### Problem details:
The lines to repeat are those below from the one containing "then x else e" down to the one containing "def refreshFaults (d", both included; reproduce them exactly and nothing else.

Recorded data:
- - - - -
/-- Pages handed to the store engine (R370): thread T4 queues them when it next runs. -/
def handPages (skein : Nat) (pages : List (Nat × List Nat)) (d : Dev) : Dev :=
  { d with store := { d.store with due := d.store.due ++ pages.map fun p => ⟨skein, p.1, p.2⟩ } }

/-- The event records that the `k`-th page of the buffer holds (R399). -/
def bufPage (k : Nat) (buf : List EvRec) : List EvRec := (buf.drop (512 * k)).take 512

/-- The unwritten records as pages of EVENT, each with its first SEQ (R399). -/
def eventPages (buf : List EvRec) : List (Nat × List Nat) :=
  (List.range ((buf.length + 511) / 512)).flatMap fun k =>
    let rs := bufPage k buf
    (pagesOf 1 (rs.flatMap EvRec.bytes)).map fun p => ((rs.head?.map (·.seq)).getD 0, p)

/-- The unwritten records go to EVENT, where there is a store that takes them (R399). -/
def flushEvents (d : Dev) : Dev :=
  if storeReady d && !d.recd.frozen && d.recd.buf != [] then
    let r := d.recd
    let n := (r.buf.length + 511) / 512 * 16384
    let h := get STORE_SK_HEAD_BYTES 1 d + n
    handPages 2 (eventPages r.buf) { d with recd := { r with log := r.log ++ r.buf, buf := [] } }
      |> put STORE_SK_HEAD_BYTES 1 h |> put STORE_SK_TAIL_BYTES 1 (max (get STORE_SK_TAIL_BYTES 1 d) (h - get STORE_SK_SIZE_BYTES 1 d))
      |> bump REC_EVENT_BUF_WRITES 0 |> logRegs
  else d

/-- A record's place among the unwritten ones: by the order of R483 on one edge. The steps of a start that are one command of the model
(log entry 12) are edges of their own, and keep their order. -/
def placeRec (e : EvRec) (l : List EvRec) (d : Dev) : List EvRec := if d.unit.phase = .step1 then l ++ [e] else insertRec d.recd.kept e l

/-- A record enters the log: numbered when numbering has started; when the log is full it replaces the
live record with the lowest SEQ of severity at or below the lower of its own and 4, or is dropped (R400). -/
def enterRec (e : EvRec) (d : Dev) : Dev :=
  let r := d.recd
  let cap := eventCap d
  let full := (cap ≠ 0 && decide (cap ≤ r.log.length + r.buf.length)) || decide (2048 ≤ r.buf.length)
  let e := if r.numbering then { e with seq := r.nextSeq } else e
  let next := if r.numbering then r.nextSeq + 1 else r.nextSeq
  let old := if r.buf = [] then edge d else r.oldest
  let r1 := { r with nextSeq := next, oldest := old }
  let lim := min e.sev 4
  if full then
    if 2048 ≤ r.buf.length then
      match dropLowest lim r.buf with
      | some b => logRegs { d with recd := { r1 with buf := placeRec e b d, overwritten := r.overwritten + 1 } }
      | none => logRegs { d with recd := { r with dropped := r.dropped + 1 } }
    else
      match dropLowest lim r.log with
      | some l => logRegs { d with recd := { r1 with log := l, buf := placeRec e r.buf d, overwritten := r.overwritten + 1 } }
      | none =>
        match dropLowest lim r.buf with
        | some b => logRegs { d with recd := { r1 with buf := placeRec e b d, overwritten := r.overwritten + 1 } }
        | none => logRegs { d with recd := { r with dropped := r.dropped + 1 } }
  else logRegs { d with recd := { r1 with buf := placeRec e r.buf d } }

/-- Stamps before start-up step 7 are local time and carry PRE_LOOM (R58, R397). -/
def preLoom (d : Dev) : Bool := !flag REEL_TIME_STATUS_LOOM_SET 0 d && d.unit.phase != .run

/-- The last fault record (R490): `e`, unless R483 puts another one of its edge behind it. -/
def lastRec (e : EvRec) (dropped : Bool) (d : Dev) : EvRec :=
  match d.recd.buf.getLast? with
  | some x => if !dropped ∧ x.stamp = e.stamp then x else e
  | none => e

/-- One event record of a code enters, with the store's flush where R399 asks for it. -/
def writeRec (code sev detail : Nat) (cleared : Bool) (d : Dev) : Dev :=
  let e : EvRec := ⟨now d, 0, opMs d, d.recd.powerCycle, code, sev, cleared, preLoom d, detail⟩
  let n := d.recd.dropped
  let d := enterRec e d
  let x := lastRec e (decide (n < d.recd.dropped)) d
  let d := if 512 ≤ d.recd.buf.length ∨ 4 ≤ sev then flushEvents d else d
  d |> put FLT_LAST_SEQ 0 (d.recd.nextSeq - 1) |> put FLT_LAST_CODE 0 x.code |> put FLT_LAST_CLASS 0 x.sev
    |> putB FLT_LAST_CLEARED 0 x.cleared

/-- The highest class among active faults, their number, and the bit of each block (R490). -/
def refreshFaults (d : Dev) : Dev :=
  let worst := d.active.foldl (fun m a => max m (faultClass a.code)) 0
  let bitsOf (b : Nat) : Nat := d.active.foldl
    (fun m a => if a.code / 256 = b then setBit m (a.code % 256) true else m) 0
  d |> put FLT_STATUS_MAX_CLASS 0 worst
    |> put FLT_STATUS_ACTIVE 0 (satU 8 d.active.length)
    |> forN 21 (fun b d => put FLT_ACTIVE_FAULTS b (bitsOf b) d)

/-- An active fault put in its place: ascending code, then object. -/
def insertActive (a : Active) : List Active → List Active
  | [] => [a]
  | x :: xs => if a.code < x.code ∨ (a.code = x.code ∧ a.obj < x.obj) then a :: x :: xs
      else x :: insertActive a xs

/-- The count of a class since RUN (R490). -/
def countClass (cls : Nat) (d : Dev) : Dev :=
  if d.unit.phase ≠ .run then d
  else if cls = 0 then bumpSat FLT_COUNTS_F0 0 d else if cls = 1 then bumpSat FLT_COUNTS_F1 0 d
  else if cls = 2 then bumpSat FLT_COUNTS_F2 0 d else if cls = 3 then bumpSat FLT_COUNTS_F3 0 d
  else if cls = 4 then bumpSat FLT_COUNTS_F4 0 d else bumpSat FLT_COUNTS_F5 0 d

/-- A record was dropped (R400): LOG_DROP, and 0x1002 at most once in 60 s, whose own record may be dropped too. -/
def noteDrop (d : Dev) : Dev :=
  let d := put REC_STATUS_LOG_DROP 0 1 d
  let due := match d.recd.lastDrop with
    | none => true
    | some e => decide (24000000000 ≤ since e d)
  if !due then d
  else
    let d : Dev := { d with recd := { d.recd with lastDrop := some (edge d) } }
    if d.active.any (·.code == 0x1002) then d
    else refreshFaults { countClass 1 (writeRec 0x1002 1 0 false d) with active := insertActive ⟨0x1002, 0, 0⟩ d.active }

/-- One event record of a code (R399, R400). -/
def record (code sev detail : Nat) (cleared : Bool) (d : Dev) : Dev :=
  let n := d.recd.dropped
  let d := writeRec code sev detail cleared d
  if n < d.recd.dropped then noteDrop d else d

/-! Active faults. -/

/-- A fault is active for an object. -/
def isActiveFault (code obj : Nat) (d : Dev) : Bool := d.active.any fun a => a.code == code && a.obj == obj

/-- The active fault leaves the list and its CLEARED record is written (R483). -/
def clearOne (a : Active) (d : Dev) : Dev :=
  let d := { d with active := d.active.filter fun x => x != a }
  refreshFaults (record a.code (faultClass a.code) a.detail true d)

/-- The fault of a code and an object clears, when it is active. -/
def clearFault (code obj : Nat) (d : Dev) : Dev :=
  match d.active.find? fun a => a.code == code && a.obj == obj with
  | some a => clearOne a d
  | none => d

/-- Every active fault that satisfies `p` clears, in ascending code and object. -/
def clearWhere (p : Active → Bool) (d : Dev) : Dev := forL (d.active.filter p) clearOne d

/-! Hanks that a fault names (R268). -/

/-- The step of a recipe record as a record of its own, its fields counted from the step's start (R274). -/
def stepOf (r : Rec) (s : Nat) : Rec := { r with pay := r.pay.drop (r.u P0A02_STEP_OFF s) }

/-- The plies that a recipe assigns in some step (R259, R273). -/
def recipePlies (r : Rec) : List Nat :=
  (List.range (r.u P0A02_STEPS)).flatMap fun s =>
    (List.range ((stepOf r s).u PSTEP_N_PLY)).map fun i => (stepOf r s).u PSTEP_PLY i

/-- The picks that a hank owns: TIME_PICK, BEAT_PICK and the four MEAS_PICKs (R255). -/
def hankPicks (r : Rec) : List Nat :=
  [r.u P0A01_TIME_PICK, r.u P0A01_BEAT_PICK] ++ (List.range 4).map fun i => r.uAt (8 + 2 * i) 2

/-- The hank that a thread sequences. -/
def hankOfThread (t : Nat) (d : Dev) : Option Nat :=
  ((recsOf 0x0A01 d).find? fun r => r.u P0A01_THREAD == t).map (·.u P0A01_HANK)

/-- Hank `r` of the image owns an armed pick on measure `m` (R85). -/
def ownsArmedOn (r : Rec) (m : Nat) (d : Dev) : Bool :=
  (hankPicks r).any fun p => decide (p < 1024) && decide (2 ≤ get REEL_PICK_STATUS_STATE p d) &&
    get REEL_PICK_CFG_MEASURE p d == m

/-- The plies that an entry of a group evaluates (R124, R134): itself, or D_PLY and Q_PLY of a current axis. -/
def entryPliesOf (e : Nat) (d : Dev) : List Nat :=
  if e < 0x8000 then [e]
  else match recAt 0x0704 P0704_AXIS (e % 16) d with
    | some q => [q.u P0704_D_PLY, q.u P0704_Q_PLY]
    | none => []

/-- The plies of a group, in evaluation order. -/
def groupPlies (d : Dev) (r : Rec) : List Nat :=
  (List.range (r.u P0502_COUNT)).flatMap fun i => entryPliesOf (r.u P0502_ENTRY i) d

/-- The plies that a fault of class F2 names: the ply itself, or every ply of the group (R126). -/
def faultPlies (code obj : Nat) (d : Dev) : List Nat :=
  if code = 0x0502 ∨ code = 0x0507 then [obj]
  else if code = 0x0506 then
    ((recsOf 0x0502 d).filter fun r => r.u P0502_GROUP == obj).flatMap (groupPlies d)
  else []

/-- The axis that a fault of class F2 names. -/
def faultAxis (code obj : Nat) : Option Nat :=
  if code / 256 = 0x06 ∧ code ≠ 0x060A then some obj
  else if (0x0701 ≤ code ∧ code ≤ 0x0704) ∨ code = 0x070A then some obj else none

/-- The image that hank `h` runs by (R52). -/
def hankImg (h : Nat) (d : Dev) : Option Img := if (d.hanks.get {} h).newVer then d.next else d.img
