/-- The members of a coordinated group. -/
def membersOf (r : Rec) : List Nat := (List.range (r.u P0602_COUNT)).map fun i => r.uAt (4 + i) 1

/-- Coordinated group record, type 0x0602 (R171, R157). -/
def check0602 (m : Img) (r : Rec) : Bool :=
  let n := r.u P0602_COUNT
  let mem := membersOf r
  let picks := mem.map fun a => orD (m.find 0x0601 P0601_AXIS a) P0601_SERVO_PICK 0xFFFF
  let pos (f : PF) : Bool := decide (0 < r.s f)
  lenIs r 48 && rng r P0602_GROUP 0 7 && rng r P0602_COUNT 1 6 &&
  decide (1 ≤ r.u P0602_PATH_MASK ∧ r.u P0602_PATH_MASK < 2 ^ n) && rng r P0602_LOOKAHEAD 1 16 &&
  (allN 6 fun i => decide (i < n) || r.uAt (4 + i) 1 == 0xFF) && distinct mem && zeroAt r 10 2 && zeroAt r 44 4 &&
  (mem.all fun a => match m.find 0x0601 P0601_AXIS a with | some q => q.u P0601_KIND != 2 | none => false) &&
  (picks.all fun p => p == picks.headD 0) && pos P0602_V_PATH && pos P0602_ACC && pos P0602_DEC &&
  decide (r.s P0602_DEC ≤ r.s P0602_STOP_DEC) &&
  ((m.all 0x0602).all fun q => q.idx == r.idx ||
    (q.u P0602_GROUP != r.u P0602_GROUP && (membersOf q).all fun a => !mem.contains a))

/-! Local drive (R199 to R203). -/

/-- Modulator clock record, type 0x0701 (R199). -/
def check0701 (_ : Img) (r : Rec) : Bool :=
  lenIs r 4 && rng r P0701_CLOCK 0 5 && rng r P0701_DIV 16 80 && r.u P0701_DIV % 2 == 0 && zeroAt r 2 2

/-- A local drive axis record uses a channel. -/
def sdUsed (m : Img) (c : Nat) : Bool :=
  (m.all 0x0704).any fun r => r.u P0704_SD_A == c || r.u P0704_SD_B == c || r.u P0704_SD_C == c

/-- Sigma-delta channel record, type 0x0702 (R200, R174, R177). -/
def check0702 (m : Img) (r : Rec) : Bool :=
  lenIs r 20 && rng r P0702_CHANNEL 0 47 && rng r P0702_OSR_LOG2 4 8 && rng r P0702_FLAGS 0 3 &&
  rng r P0702_SAMPLE_GROUP 0 63 && 
  (match m.find 0x0701 P0701_CLOCK (r.u P0702_CLOCK) with
   | some q => decide (r.u P0702_CAP_DELAY < q.u P0701_DIV) | none => false) &&
  decide (r.u P0702_OC_LIMIT ≤ 0x7FFFFFFF) && (r.u P0702_OC_LIMIT == 0 || sdUsed m (r.u P0702_CHANNEL)) &&
  (if r.u P0702_OC_LIMIT = 0 then rng0 r P0702_OC_OSR_LOG2 3 6 && rng0 r P0702_OC_COUNT 1 15
   else rng r P0702_OC_OSR_LOG2 3 6 && rng r P0702_OC_COUNT 1 15)

/-- PWM group record, type 0x0703 (R201, R187, R191). -/
def check0703 (m : Img) (r : Rec) : Bool :=
  let free := r.u P0703_PERIOD_STRAND != 0
  lenIs r 16 && rng r P0703_GROUP 0 7 && rng r P0703_PRESCALE 1 255 && rng r P0703_RELOAD 0 2 && rng r P0703_FLAGS 0 3 &&
  rng r P0703_DEAD_TIME 0 1023 && rng r P0703_PERIOD 2 65535 && zeroAt r 10 2 && strandOk (r.u P0703_PERIOD_STRAND) &&
  
  (if free then r.u P0703_SYNC_PICK == 0xFFFF && r.u P0703_RELOAD == 0
   else onTime m (r.u P0703_SYNC_PICK) && pickIs m (r.u P0703_SYNC_PICK) fun q i =>
     q.u P0303_INTERVAL i == 2 * r.u P0703_PERIOD * r.u P0703_PRESCALE)

/-- Local drive axis record, type 0x0704 (R202, R179). -/
def check0704 (m : Img) (r : Rec) : Bool :=
  let n := r.u P0704_AXIS
  let hall := r.b P0704_FLAGS 0
  let grp := (m.all 0x0502).find? fun q => (List.range (q.u P0502_COUNT)).any fun i => q.u P0502_ENTRY i == 0x8000 + n
  let sdOk (c : Nat) : Bool := match m.find 0x0702 P0702_CHANNEL c, grp with
    | some q, some g => q.u P0702_SAMPLE_GROUP == g.u P0502_SAMPLE_GROUP
    | _, _ => false
  let plyOk (p : Nat) (strandIdx : Nat) : Bool := match m.find 0x0501 P0501_PLY p with
    | some q => q.u P0501_CLASS == 1 && decide (2 ≤ q.u P0501_SIZE ∧ q.u P0501_SIZE ≤ 3) && q.u P0501_FB_STRAND == 0x07000 + strandIdx &&
        !((m.all 0x0502).any fun g => (List.range (g.u P0502_COUNT)).any fun i => g.u P0502_ENTRY i == p)
    | none => false
  lenIs r 32 && rng r P0704_AXIS 0 15 && rng r P0704_FLAGS 0 3 && decide (r.u P0704_POLARITY < 64) && rng r P0704_RB_SETTLE 4 255 &&
  rng r P0704_RB_FILTER 1 63 && rng r P0704_LEAD_NS 0 100000 && zeroAt r 28 4 && (!hall || r.u P0704_ELEC_PER_COUNT == 0) &&
  sdOk (r.u P0704_SD_A) && sdOk (r.u P0704_SD_B) &&
  (r.u P0704_SD_C == 0xFF || sdOk (r.u P0704_SD_C)) &&
  (match grp with | some g => g.u P0502_TWIN_ENGINE != 0xFF && g.u P0502_TRIGGER == 1 | none => false) &&
  plyOk (r.u P0704_D_PLY) (64 + n) && plyOk (r.u P0704_Q_PLY) (80 + n) &&
  (match m.find 0x0501 P0501_PLY (r.u P0704_D_PLY), m.find 0x0501 P0501_PLY (r.u P0704_Q_PLY) with
   | some a, some b => a.u P0501_DEADLINE == b.u P0501_DEADLINE && b.u P0501_SP_SOURCE == 4 &&
       b.u P0501_SP_STRAND == 0x05000 + orD (m.find 0x0601 P0601_AXIS n) P0601_VEL_PLY 0xFFFF && (a.u P0501_SP_SOURCE == 0 || a.u P0501_SP_SOURCE == 2)
   | _, _ => false) &&
  (match m.find 0x0601 P0601_AXIS n with | some q => q.u P0601_KIND == 1 | none => false) &&
  (m.find 0x0703 P0703_GROUP (n / 2)).isSome

/-- The pick has the settings of a phase output's open or close pick (R196). -/
def phasePick (m : Img) (p act out meas : Nat) (open_ : Bool) : Bool :=
  pickIs m p fun q i => q.u P0303_ACTION i == act && q.u P0303_OPERAND i == out && q.u P0303_MEASURE i == meas &&
    (!open_ || (bit (q.u P0303_FLAGS i) 2 && q.u P0303_FLAGS i % 4 == 1 && bit (q.u P0303_FLAGS i) 5 && q.u P0303_INTERVAL i == 0))

/-- Auxiliary output record, type 0x0705 (R203, R195, R196). -/
def check0705 (m : Img) (r : Rec) : Bool :=
  let mode := r.u P0705_MODE
  let j := r.u P0705_OUTPUT
  let meas := match pickEntry m (r.u P0705_OPEN_POS) with | some (q, i) => q.u P0303_MEASURE i | none => 99
  let angle := match m.find 0x0302 P0302_MEASURE meas with | some q => q.u P0302_KIND == 2 | none => false
  lenIs r 32 && rng r P0705_OUTPUT 0 31 && rng r P0705_MODE 1 4 && rng r P0705_FLAGS 0 3 && (mode == 1 || !r.b P0705_FLAGS 1) &&
  usedIf (mode == 1) r P0705_GROUP 0 7 && (mode != 1 || (m.find 0x0703 P0703_GROUP (r.u P0705_GROUP)).isSome) &&
  (if mode = 2 then r.u P0705_SOURCE_STRAND == 0 else strandOk (r.u P0705_SOURCE_STRAND)) && zeroAt r 28 4 &&
  (if mode = 4 then
    angle && phasePick m (r.u P0705_OPEN_POS) 3 j meas true && phasePick m (r.u P0705_OPEN_NEG) 3 j meas true &&
    phasePick m (r.u P0705_CLOSE_POS) 4 j meas false && phasePick m (r.u P0705_CLOSE_NEG) 4 j meas false &&
    decide (r.u P0705_ALPHA_MIN ≤ r.u P0705_ALPHA_MAX ∧ r.u P0705_ALPHA_MAX < 2 ^ 31 ∧ r.u P0705_POWER_MIN < 2 ^ 31)
   else zeroAt r 8 20)

/-! Feedback (R217). -/

/-- Feedback interface record, type 0x0801 (R217, R206). -/
def check0801 (_ : Img) (r : Rec) : Bool :=
  let mode := r.u P0801_MODE
  let qd := mode == 1
  let hl := mode == 2
  let ssi := mode == 3
  let idx := qd && r.b P0801_FLAGS 1
  let seq := r.bytes 40 6
  let n := r.u P0801_IFACE
  lenIs r 56 && decide (n < 24) && rng r P0801_MODE 1 3 && rng r P0801_FILTER_N 1 255 &&
  (!r.b P0801_FLAGS 1 || qd) && (ssi || bits (r.u P0801_FLAGS) 2 5 == 0) && usedIf qd r P0801_LINES 1 (2 ^ 24) &&
  (idx || r.u P0801_INDEX_TOL == 0) && usedIf idx r P0801_MISMATCH_LIMIT 1 15 && rng r P0801_ERR_LIMIT 1 255 &&
  (if r.u P0801_ALARM_PIN == 0xFF then !r.b P0801_FLAGS 7 else decide (r.u P0801_ALARM_PIN < 32)) &&
  (!r.b P0801_FLAGS 0 || !ssi) && (r.b P0801_FLAGS 5 || !r.b P0801_FLAGS 6) &&
  usedIf (qd || hl) r P0801_SPEED_HI 1 (2 ^ 31 - 1) &&
  (if qd || hl then decide (r.u P0801_SPEED_LO < r.u P0801_SPEED_HI) else r.u P0801_SPEED_LO == 0) &&
  usedIf (qd || hl) r P0801_WINDOW 1000 1000000 && usedIf (qd || hl) r P0801_ZERO_TIME 100 1000000 &&
  usedIf ssi r P0801_SSI_BITS 8 40 && usedIf ssi r P0801_SAMPLE_GROUP 0 63 && usedIf ssi r P0801_SSI_HALF 20 2000 &&
  (if ssi then decide (r.u P0801_SSI_DELAY < 2 * r.u P0801_SSI_HALF) else r.u P0801_SSI_DELAY == 0) &&
  usedIf ssi r P0801_MONO_US 1 100 && (ssi || r.u P0801_SSI_MAX_STEP == 0) &&
  (if hl then seq.all (fun s => decide (1 ≤ s ∧ s ≤ 6)) && distinct seq else seq.all (· == 0) && r.u P0801_HALL_OFFSET == 0) &&
  zeroAt r 46 2 && zeroAt r 52 4

/-! The Shuttle (R221, R227 to R231, R249 to R252). -/

/-- Code record, type 0x0901 (R249). -/
def check0901 (_ : Img) (r : Rec) : Bool :=
  let n := r.u P0901_COUNT
  decide (1 ≤ n ∧ n ≤ 65536) && zeroAt r 4 4 && lenIs r (8 + 4 * n)

/-- The pick starts the task: a pick record's with ACTION TASK, or a cycle hook's (R221, R302). -/
def startsTask (m : Img) (p t : Nat) : Bool :=
  (pickIs m p fun q i => q.u P0303_ACTION i == 6 && q.u P0303_OPERAND i == t) ||
  (m.all 0x0B04).any fun q => q.u P0B04_PICK == p && q.u P0B04_TASK == t

/-- A variable of a task at an address. -/
def taskVar (m : Img) (t a : Nat) : Option VarDef := (varDefs m).find? fun v => v.addr == a && v.owner == t

/-- Task record, type 0x0902 (R250, R221, R228). -/
def check0902 (m : Img) (r : Rec) : Bool :=
  let t := r.u P0902_TASK
  let ni := r.u P0902_IN_COUNT
  let no := r.u P0902_OUT_COUNT
  let b := 20 + 8 * ni
  rng r P0902_TASK 0 7 && rng r P0902_ENGINE 0 1 && rng r P0902_PRIORITY 0 7 && zeroAt r 3 1 &&
  startsTask m (r.u P0902_START_PICK) t && rng r P0902_WATCHDOG 1000 1000000000 && decide (ni ≤ 4096 ∧ no ≤ 4096) &&
  lenIs r (b + 12 * no) &&
  (allN ni fun i =>
    let src := r.u P0902_SOURCE i
    let conv := bits src 20 4
    strandOk (src % 0x100000) && decide (conv ≤ 3 ∧ src < 2 ^ 24) &&
    (match taskVar m t (r.u P0902_DEST i) with
     | some v => conv != 1 || (v.addr % 2 == 0 && v.words == 2)
     | none => false) &&
    (r.u P0902_QUAL i == 0xFFFF || (match taskVar m t (r.u P0902_QUAL i) with
     | some v => v.typ == 1
     | none => false))) &&
  (allN no fun j =>
    let o := b + 12 * j
    let fl := r.uAt (o + 6) 1
    decide (r.uAt o 2 < 32768 ∧ 1 ≤ r.uAt (o + 2) 1 ∧ r.uAt (o + 2) 1 ≤ 2 ∧ r.uAt (o + 3) 1 ≤ 2 ∧ fl ≤ 1) &&
    (r.uAt (o + 2) 1 == 1 || (decide (r.uAt (o + 4) 2 < 32) && gpioWriter m (r.uAt (o + 4) 2))) &&
    zeroAt r (o + 7) 1 && (fl == 1 || zeroAt r (o + 8) 4)) && wordsOk m r

/-- No two entries of the variable and instance records overlap, and all lie in the bank (R227, R228). -/
def apart (m : Img) (v : VarDef) : Bool :=
  decide (v.addr + v.words ≤ 32768) &&
  (((varDefs m ++ insDefs m).filter fun w => decide (v.addr < w.addr + w.words) && decide (w.addr < v.addr + v.words)).length == 1)

/-- Words that RETAIN takes (R231). -/
def retainTotal (m : Img) : Nat :=
  (((varDefs m).filter fun v => bit v.flags 0).map fun v => v.words).sum +
  (((insDefs m).filter fun v => bit v.flags 0).map fun v => v.words).sum

/-- Variable record, type 0x0903 (R251, R228, R230). -/
def check0903 (m : Img) (r : Rec) : Bool :=
  let n := r.uAt 0 2
  decide (1 ≤ n ∧ n ≤ 32768) && zeroAt r 2 2 && lenIs r (4 + 24 * n) &&
  (allN n fun i =>
    let strand := bit (r.u P0903_FLAGS i) 2
    let id := r.u P0903_VAR_ID i
    let x := r.u P0903_STRAND_INDEX i
    decide (1 ≤ id) && rng r P0903_TYPE 1 5 i && rng r P0903_FLAGS 0 7 i && rng r P0903_OWNER 0 7 i && zeroAt r (11 + 24 * i) 1 &&
    rng r P0903_ADDRESS 0 0x7FFF i && zeroAt r (16 + 24 * i) 4 && usedIf strand r P0903_STRAND_INDEX 0 4095 i &&
    (r.u P0903_TYPE i != 5 || r.u P0903_ADDRESS i % 2 == 0) && 
    ((varDefs m).filter fun v => v.id == id).length == 1 &&
    (!strand || ((varDefs m).filter fun v => bit v.flags 2 && v.index == x).length == 1) &&
    apart m ⟨id, r.u P0903_TYPE i, 0, 0, r.u P0903_ADDRESS i, 0, 0⟩) && decide (retainTotal m ≤ 32768)

/-- Instance record, type 0x0904 (R252, R228). -/
def check0904 (m : Img) (r : Rec) : Bool :=
  let n := r.uAt 0 2
  decide (1 ≤ n ∧ n ≤ 8192) && zeroAt r 2 2 && lenIs r (4 + 24 * n) &&
  (allN n fun i =>
    let ty := r.u P0904_TYPE i
    let id := r.u P0904_INSTANCE_ID i
    decide (1 ≤ id) && rng r P0904_TYPE 0x11 0x18 i && rng r P0904_FLAGS 0 1 i && rng r P0904_OWNER 0 7 i &&
    usedIf (decide (ty ≤ 0x13)) r P0904_MEASURE 0 15 i && r.u P0904_ADDRESS i % 4 == 0 && rng r P0904_ADDRESS 0 0x7FFF i &&
    zeroAt r (14 + 24 * i) 6 && (decide (ty ≤ 0x13) || decide (r.u P0904_INIT i < if ty ≤ 0x16 then 2 ^ 32 else 1)) &&
    ((insDefs m).filter fun v => v.id == id).length == 1 && apart m ⟨id, ty, 0, 0, r.u P0904_ADDRESS i, 0, 0⟩)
- - - - -
### Result for this task:
  | some x => if !dropped ∧ x.stamp = e.stamp then x else e
  | none => e

/-- One event record of a code enters, with the store's flush where R399 asks for it. -/
def writeRec (code sev detail : Nat) (cleared : Bool) (d : Dev) : Dev :=
  let e : EvRec := ⟨now d, 0, opMs d, d.recd.powerCycle, code, sev, cleared, preLoom d, detail⟩
  let n := d.recd.dropped
  let d := enterRec e d
  let x := lastRec e (decide (n < d.recd.dropped)) d
  let d := if 512 ≤ d.recd.buf.length ∨ 4 ≤ sev then flushEvents d else d
  d |> put FLT_LAST_SEQ 0 (d.recd.nextSeq - 1) |> put FLT_LAST_CODE 0 x.code |> put FLT_LAST_CLASS 0 x.sev
    |> putB FLT_LAST_CLEARED 0 x.cleared

/-- The highest class among active faults, their number, and the bit of each block (R490). -/
def refreshFaults (d : Dev) : Dev :=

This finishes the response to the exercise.